/-- PING, IDENT, RESET, UNFREEZE, FREEZE_LIST (R462), REG_READ, REG_WRITE, MEM_READ, MEM_WRITE, SMEM_PARTITION, BANK_RETIRE, FW_STAGE, FW_ACTIVATE,
FW_STATUS, ATTEST, SESSION_OPEN, SESSION_FINISH, SESSION_CLOSE, CRED_ENROLL, CRED_REVOKE (R466), SELFTEST, EVENT_SUBSCRIBE, LOG_READ and FAULT_READ
(R467). What REG_READ and REG_WRITE answer is said for one register, and for words of memory. -/
def Obligations.SystemSessionAndMemoryCommands : Prop :=
  ∀ (c : Cmd) (s : State),
    let n := c.byte 0
    let mid := 0x40 + c.session
    -- system
    (c.size ≤ 64 → exec (.ping c) s = .next (s.reply c .ok c.payload)) ∧
    (c.size = 0 → exec (.ident c) s = .next (s.reply c .ok (beBytes 2 0x6464 ++ beBytes 1 0xB1 ++ beBytes 1 (s.get R.CASC_STATUS_ROLE) ++
      beBytes 1 (s.get R.CASC_STATUS_DA) ++ beBytes 1 (s.get R.CASC_STATUS_DA_VALID) ++ beBytes 1 s.th.mode ++ beBytes 1 (b2n (s.boot == .ready)) ++
      beBytes 8 Config.uid ++ beBytes 4 (s.reg R.TH_FWVER).toNat ++ beBytes 2 1 ++ beBytes 2 0))) ∧
    (c.size = 4 → c.num 2 2 = 0 →
      (n = 0 → ∃ u : State, exec (.reset c) s = .next { u with th := { s.th with resetAt := some (s.now + msCycles) } } ∧ u = s.reply c .ok []) ∧
      (n = 1 → c.byte 1 < 8 → s.fdState (c.byte 1) ≠ fdFrozen → s.fdState (c.byte 1) ≠ fdLoading → ∃ u : State,
        exec (.fdReset (c.byte 1)) s = .next u ∧ exec (.reset c) s = .next (u.reply c .ok [])) ∧
      (n = 2 → c.byte 1 < 4 → exec (.reset c) s = .next ((s.hgRetrain (c.byte 1)).reply c .ok []))) ∧
    (c.size = 4 → c.num 1 3 = 0 → n ≤ 0x5F → n ≠ mid → s.frozen n = true → ∃ u : State, exec (.unfreeze c) s = .next (u.reply c .ok []) ∧
      u.frozen n = false ∧ (∀ m, m < 96 → m ≠ n → u.frozen m = s.frozen m) ∧ u.mem = s.mem ∧
      (8 ≤ n → n < 16 → s.fdState (n - 8) = fdFrozen → u.fdState (n - 8) = fdHalted) ∧
      (0x20 ≤ n → n < 0x40 → s.dcState (n - 0x20) = dcFrozen → u.dcState (n - 0x20) = dcIdle) ∧
      (0x40 ≤ n → n < 0x50 → s.sessState (n - 0x40) = sessFrozen → u.sessState (n - 0x40) = sessOpen)) ∧
    (c.size = 0 → exec (.freezeList c) s = .next (s.reply c .ok (beBytes 12 ((s.reg (R.FAB_FROZEN 0)).toNat +
      (s.reg (R.FAB_FROZEN 1)).toNat * 2 ^ 32 + (s.reg (R.FAB_FROZEN 2)).toNat * 2 ^ 64)))) ∧
    -- registers and memory
    (∀ a k, a = c.num 0 4 → k = c.byte 4 → c.size = 8 → c.num 5 3 = 0 → 1 ≤ k → k ≤ 64 → a % 4 = 0 → a + 4 * k ≤ 2 ^ 32 →
      (∀ i, i < k → s.accessCause mid (a + 4 * i) 4 false = 0) →
      ((∀ i, i < k → inMemory (a + 4 * i) 4 = true) → exec (.regRead c) s = .next (s.reply c .ok
        ((List.range k).flatMap fun i => beBytes 4 (leNat (s.readClean (a + 4 * i) 4).1)))) ∧
      (k = 1 → inMemory a 4 = false → (∀ i, i < 64 → a ≠ R.STILE i) →
        exec (.regRead c) s = .next (s.reply c .ok (beBytes 4 (s.regPeek a).toNat)))) ∧
    (∀ a m v, a = c.num 4 4 → m = c.num 8 4 → v = c.num 12 4 → c.size = 16 → n = 1 → c.num 1 3 = 0 → a % 4 = 0 →
      s.accessCause mid a 4 true = 0 → s.accessCause mid a 4 false = 0 →
      (inMemory a 4 = true → m = 2 ^ 32 - 1 → ∃ u : State, exec (.regWrite c) s = .next u ∧ u.mem = s.mem.setList a (leBytes 4 v)) ∧
      (∀ u, inMemory a 4 = false → (∀ i, i < 64 → a ≠ R.STILE i) → m ≠ 0 →
        s.regWrite mid a (s.maskWord a m (BitVec.ofNat 32 v)) = .ok u →
        exec (.registerWrite mid a (s.maskWord a m (BitVec.ofNat 32 v))) s = .next u ∧
          exec (.regWrite c) s = .next (u.reply c .ok (beBytes 4 (u.regPeek a).toNat)))) ∧
    (∀ a k, a = c.num 0 4 → k = c.num 4 2 → c.size = 8 → c.num 6 2 = 0 → k % 4 = 0 → k ≤ 8188 → a + k ≤ 2 ^ 32 →
      s.firstViolation mid a k false = none → inMemory a k = true → s.anyPoison a k = false →
      exec (.memRead c []) s = .next ((s.settled mid).reply c .ok (beBytes 4 0 ++ (List.range k).map fun i => s.byte (a + i)))) ∧
    (∀ a l, a = c.num 0 4 → l = c.payload.drop 4 → 4 ≤ l.length → l.length ≤ 8188 → a + l.length ≤ 2 ^ 32 →
      s.firstViolation mid a l.length true = none → inMemory a l.length = true → ∃ u : State,
      exec (.memWrite c []) s = .next (u.reply c .ok []) ∧ u.mem = s.mem.setList a l ∧ u = { s with mem := u.mem, memx := u.memx }) ∧
    (∀ l, l = c.words 0 6 → c.size = 24 → partOk (l.map fun w => (bits w 24 16, bits w 8 0)) = true →
      (s.writes ((List.range 6).map fun i => (R.SMEM_PART i, l.getD i 0))).2 = none →
      exec (.smemPartition c) s = .next ((s.writes ((List.range 6).map fun i => (R.SMEM_PART i, l.getD i 0))).1.reply c .ok [])) ∧
    (∀ k, c.size = 4 → c.num 1 3 = 0 → n < 64 → s.retireCheck n = some k → ∃ u : State, exec (.bankRetire c) s = .next (u.accept 2 c) ∧
      u = { s with regs := u.regs, memx := u.memx } ∧ u.flag (R.MEM_SPARE_COPYING k) = true ∧
      u.memx.retire = some { bank := n, spare := k, start := s.alignEdge, next := 0, cmd := some c }) ∧
    -- firmware and attestation
    (∀ o l, o = c.num 0 4 → l = c.payload.drop 4 → 4 ≤ c.size → o + l.length ≤ 0x100000 → ∃ u : State,
      exec (.fwStage c) s = .next (u.reply c .ok []) ∧ u.mem = s.mem.setList (s.stagingBase + o) l ∧ u.reg R.TH_FWSTG = 0 ∧
      ∀ a, a ≠ R.TH_FWSTG → u.reg a = s.reg a) ∧
    (∀ len o, len = c.num 0 4 → o = Config.signed (s.staged len) → c.size = 8 → c.num 4 4 = 0 → len ≤ 0x100000 → s.owned = true →
      s.th.fw = none → o.kind ≠ 2 → s.imageCheck (s.staged len) = .ok → ∃ u : State, exec (.fwActivate c) s = .next u ∧ u.fe.stopped = true ∧
      u.reg R.TH_FWSTG = BitVec.ofNat 32 o.version ∧
      u.th.fw = some { cmd := some c, at_ := s.now, version := o.version, svn := o.svn, hash := o.hash, advance := o.advance }) ∧
    (c.size = 0 → exec (.fwStatus c) s = .next (s.reply c .ok (beBytes 4 (s.regPeek R.TH_FWVER).toNat ++ beBytes 4 (s.regPeek R.TH_FWSTG).toNat ++
      beBytes 8 s.th.counter))) ∧
    (c.size = 32 → s.flag R.TH_STATUS_DEBUG = false → exec (.attest c) s = .next (s.reply c .ok (s.attest c.payload))) ∧
    -- sessions
    (∀ x, x < 16 → s.fe.sess.length = 16 → s.sessState x = sessClosed → (∀ y, y < x → s.sessState y ≠ sessClosed) → c.size = 1249 →
      c.byte 1248 < 8 → s.worker = false → s.flag R.TH_STATUS_DEBUG = false → ∃ u : State, exec (.sessionOpen c) s = .next u ∧
      u.sessState x = sessOpening ∧ u.get (R.SESS_STAT_CRED x) = c.byte 1248 ∧ u.flag (R.SESS_STAT_ROLE x) = false ∧
      (u.session x).openedAt = s.now ∧ u.mem = s.mem ∧ ∀ y, y < 16 → y ≠ x → u.sessState y = s.sessState y) ∧
    (∀ p, c.session < 16 → s.sessState c.session = sessOpening → c.size = 3373 →
      (s.owned = false ∧ c.via = .spi ∧ p = true) ∨ (s.owned = true ∧ ∃ k, s.th.creds.getD (s.get (R.SESS_STAT_CRED c.session)) none = some k ∧
        Config.credValid k.ed k.ml (Config.sha384 (s.session c.session).transcript) c.payload = true ∧ p = k.privileged) →
      ∃ u : State, exec (.sessionFinish c) s = .next (u.reply c .ok []) ∧ u.sessState c.session = sessOpen ∧
        u.flag (R.SESS_STAT_ROLE c.session) = p ∧ u.flag (R.WIN1_EN mid 0) = p ∧ u.mem = s.mem) ∧
    (c.size = 4 → c.num 1 3 = 0 → n < 16 → n = c.session ∨ s.priv c = true → ∃ u : State, exec (.sessionClose c) s = .next u ∧
      u.sessState n = sessClosed ∧ ∀ b, b < 16 → s.beamOwner b = n → s.sessState n ≠ sessClosed → u.beamOwner b = 0x1F) ∧
    (c.size = 1988 → c.num 2 2 = 0 → n ≠ 0 → n < 8 → c.byte 1 ≤ 1 → s.th.creds.getD n none = none → ∃ k : Cred,
      exec (.credEnroll c) s = .next ({ s with th := { s.th with creds := updAt s.th.creds n fun _ => some k } }.reply c .ok []) ∧
      k.privileged = decide (c.byte 1 = 1) ∧ k.ed = Config.sha384 ((c.payload.drop 4).take 32) ∧ k.ml = Config.sha384 (c.payload.drop 36)) ∧
    (c.size = 4 → c.num 1 3 = 0 → n < 8 → s.worker = true ∨ s.get (R.SESS_STAT_CRED c.session) ≠ n → s.th.creds.length = 8 → ∃ u : State,
      exec (.credRevoke c) s = .next u ∧ u.th.creds.getD n none = none ∧
      ∀ x, x < 16 → s.worker = false → s.get (R.SESS_STAT_CRED x) = n → u.sessState x = sessClosed) ∧
    -- self-test, events, log and faults
    (∀ evals cols, c.size = 0 → s.carriersActive = false → ∃ u : State, exec (.selftest c evals cols) s = .next u ∧ u.mem = s.mem ∧ u.now = s.now ∧
      ∀ q, q < 4 → (evals.testBit (64 + q) = true → u.flag (R.PD_REPAIR_SPARE_FAILED q) = true) ∧
        (cols.testBit (64 + q) = true → u.flag (R.BF_REPAIR_SPARE_FAILED q) = true)) ∧
    (c.size = 2 → exec (.eventSubscribe c) s = .next ({ s with
      fe := { s.fe with sess := updAt s.fe.sess c.session fun y => { y with mask := c.num 0 2 } } }.reply c .ok [])) ∧
    (c.size = 8 → c.num 6 2 = 0 → ∃ l : List Byte, l.length ≤ 8192 ∧ exec (.logRead c) s = .next ({ s with free := s.free + 1 }.reply c .ok l)) ∧
    (c.size = 4 → c.num 2 2 = 0 → unitExists n = true → c.byte 1 ≤ 1 →
      let l := (List.range 4).flatMap (fun r => (List.range 8).flatMap fun k => beBytes 4 (s.regPeek (R.FM_REC n r k)).toNat) ++
        beBytes 4 (s.regPeek (R.FM_OVF n)).toNat
      (c.byte 1 = 0 → exec (.faultRead c) s = .next (s.reply c .ok l)) ∧
      (c.byte 1 = 1 → ∃ u : State, exec (.faultUnitClr n) s = .next u ∧ exec (.faultRead c) s = .next (u.reply c .ok l)))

What needs to be done => Could you print, exactly and with nothing else, the lines from the one containing "let l := (List.range" through the last line of the records above?

Answer section =>
      let l := (List.range 4).flatMap (fun r => (List.range 8).flatMap fun k => beBytes 4 (s.regPeek (R.FM_REC n r k)).toNat) ++
        beBytes 4 (s.regPeek (R.FM_OVF n)).toNat
      (c.byte 1 = 0 → exec (.faultRead c) s = .next (s.reply c .ok l)) ∧
      (c.byte 1 = 1 → ∃ u : State, exec (.faultUnitClr n) s = .next u ∧ exec (.faultRead c) s = .next (u.reply c .ok l)))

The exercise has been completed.